Because of this funding imbalance, Kirchoff said that his agency has prioritized commercially and ecologically significant fish conservation over game mammals for the additional funding given by State Wildlife Grants.
Few of the 180 listed birds are identified as ecologically, economically, or culturally important. The plans also uses inclusion in nine other conservation lists, including bird-specific lists such as the U.S. Fish and Wildlife Service’s seabird, shorebird, landbird, and raptor plans, as a criteria for inclusion as a species of greatest concern. Many of Fish and Game’s listed birds are also included on these lists.
“There’s a lot of interest in birds,” Kirchoff said. “Consequently, there are a lot of groups that form around bird conservation, and have devoted a lot of time to tracking population trends and population numbers, and have identified species of population concern that they’re focusing their efforts on. We relied on their lists to some extent to identify species of greatest conservation needs in this plan.”
Many geese and ducks are also listed as culturally important, and several birds are listed as stewardship species. According to the plan, 73 species of shorebird — a third of the world’s known shorebird species — have been sighted in Alaska.
Kirchoff said that species endemic to Alaska — populations that occur nowhere else — were given a very strong priority.
“We identified perhaps 20 species that are largely restricted to Alaska,” Kirchoff said. “… Those are logical, kind of a no-brainer, so we put those in a very small list of very high priorities.”
However, Kirchoff added that those endemic species are “not necessarily the ones that we are going to fund, because in some cases those species… are already well recognized, are already well-funded.”

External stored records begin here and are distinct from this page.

-- ==== Sys2Proof/Machine/Sha.lean ====
section
/-! DEFINITION. SHA-256 (FIPS 180-4), the digest of every image, range, batch and record (R3, R72, R128, R240, R340,
R349, R365). -/

namespace Sys2Proof.Machine

/-- Round constants. -/
def sha256K : List (BitVec 32) :=
  [0x428a2f98, 0x71374491, 0xb5c0fbcf, 0xe9b5dba5, 0x3956c25b, 0x59f111f1, 0x923f82a4, 0xab1c5ed5] ++
  [0xd807aa98, 0x12835b01, 0x243185be, 0x550c7dc3, 0x72be5d74, 0x80deb1fe, 0x9bdc06a7, 0xc19bf174] ++
  [0xe49b69c1, 0xefbe4786, 0x0fc19dc6, 0x240ca1cc, 0x2de92c6f, 0x4a7484aa, 0x5cb0a9dc, 0x76f988da] ++
  [0x983e5152, 0xa831c66d, 0xb00327c8, 0xbf597fc7, 0xc6e00bf3, 0xd5a79147, 0x06ca6351, 0x14292967] ++
  [0x27b70a85, 0x2e1b2138, 0x4d2c6dfc, 0x53380d13, 0x650a7354, 0x766a0abb, 0x81c2c92e, 0x92722c85] ++
  [0xa2bfe8a1, 0xa81a664b, 0xc24b8b70, 0xc76c51a3, 0xd192e819, 0xd6990624, 0xf40e3585, 0x106aa070] ++
  [0x19a4c116, 0x1e376c08, 0x2748774c, 0x34b0bcb5, 0x391c0cb3, 0x4ed8aa4a, 0x5b9cca4f, 0x682e6ff3] ++
  [0x748f82ee, 0x78a5636f, 0x84c87814, 0x8cc70208, 0x90befffa, 0xa4506ceb, 0xbef9a3f7, 0xc67178f2]

/-- The eight chaining words. -/
structure Sha256 where
  a : BitVec 32
  b : BitVec 32
  c : BitVec 32
  d : BitVec 32
  e : BitVec 32
  f : BitVec 32
  g : BitVec 32
  h : BitVec 32
  deriving DecidableEq, Repr

/-- Initial chaining words. -/
def sha256Init : Sha256 :=
  ⟨0x6a09e667, 0xbb67ae85, 0x3c6ef372, 0xa54ff53a, 0x510e527f, 0x9b05688c, 0x1f83d9ab, 0x5be0cd19⟩

/-- Big-endian 32-bit words of a byte string whose length is a multiple of four. -/
def beWords : Bytes → List (BitVec 32)
  | x0 :: x1 :: x2 :: x3 :: t => (x0 ++ x1 ++ x2 ++ x3 : BitVec 32) :: beWords t
  | _ => []

/-- The next word of the message schedule, the words so far held newest first. -/
def scheduleWord (ws : List (BitVec 32)) : BitVec 32 :=
  let w2 := ws.getD 1 0
  let w7 := ws.getD 6 0
  let w15 := ws.getD 14 0
  let w16 := ws.getD 15 0
  let s0 := w15.rotateRight 7 ^^^ w15.rotateRight 18 ^^^ (w15 >>> 3)
  let s1 := w2.rotateRight 17 ^^^ w2.rotateRight 19 ^^^ (w2 >>> 10)
  w16 + s0 + w7 + s1

/-- The schedule extended by `n` words, newest first. -/
def extendSchedule : Nat → List (BitVec 32) → List (BitVec 32)
  | 0, ws => ws
  | n + 1, ws => extendSchedule n (scheduleWord ws :: ws)

/-- One round. -/
def sha256Round (s : Sha256) (kw : BitVec 32) : Sha256 :=
  let s1 := s.e.rotateRight 6 ^^^ s.e.rotateRight 11 ^^^ s.e.rotateRight 25
  let ch := (s.e &&& s.f) ^^^ (~~~s.e &&& s.g)
  let t1 := s.h + s1 + ch + kw
  let s0 := s.a.rotateRight 2 ^^^ s.a.rotateRight 13 ^^^ s.a.rotateRight 22
  let maj := (s.a &&& s.b) ^^^ (s.a &&& s.c) ^^^ (s.b &&& s.c)
  ⟨t1 + (s0 + maj), s.a, s.b, s.c, s.d + t1, s.e, s.f, s.g⟩

/-- One 64-byte block absorbed. -/
def sha256Block (s : Sha256) (block : Bytes) : Sha256 :=
  let ws := (extendSchedule 48 (beWords block).reverse).reverse
  let r := (List.zipWith (· + ·) sha256K ws).foldl sha256Round s
  ⟨s.a + r.a, s.b + r.b, s.c + r.c, s.d + r.d, s.e + r.e, s.f + r.f, s.g + r.g, s.h + r.h⟩

/-- Blocks absorbed until the bytes end; the first argument bounds their number. -/
def sha256Blocks : Nat → Sha256 → Bytes → Sha256
  | 0, s, _ => s
  | n + 1, s, bs => sha256Blocks n (sha256Block s (bs.take 64)) (bs.drop 64)

/-- Big-endian bytes of a word. -/
def beBytes32 (w : BitVec 32) : Bytes :=
  [BitVec.ofNat 8 (w.toNat / 2 ^ 24), BitVec.ofNat 8 (w.toNat / 2 ^ 16), BitVec.ofNat 8 (w.toNat / 2 ^ 8),
   BitVec.ofNat 8 w.toNat]

/-- The padding of a message of `n` bytes. -/
def sha256Pad (n : Nat) : Bytes :=
  (0x80 : BitVec 8) :: (List.replicate ((119 - n % 64) % 64) 0 ++ (leBytes 8 (8 * n)).reverse)

/-- SHA-256 of a byte string, in memory order. -/
def sha256 (bs : Bytes) : Bytes :=
  let m := bs ++ sha256Pad bs.length
  let s := sha256Blocks (m.length / 64) sha256Init m
  beBytes32 s.a ++ beBytes32 s.b ++ beBytes32 s.c ++ beBytes32 s.d ++
  beBytes32 s.e ++ beBytes32 s.f ++ beBytes32 s.g ++ beBytes32 s.h

end Sys2Proof.Machine
end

Although they’ve been prioritized over other Alaskan species, the 361 listed animals are not guaranteed to be funded by State Wildlife Grants. Kirchoff estimated that when the specifics of his agency’s conservation projects are planned, the grants will enable them to work on perhaps a dozen species.
The plan is currently open to public comment until September 4. A revised final plan will be submitted to the US Fish and Wildlife Service on September 30.
Kirchoff said that the public comments will help him narrow the list of species to support.
“We will probably do that prioritization based in part on the comments we get back from the public and the agencies on this review period,” he said.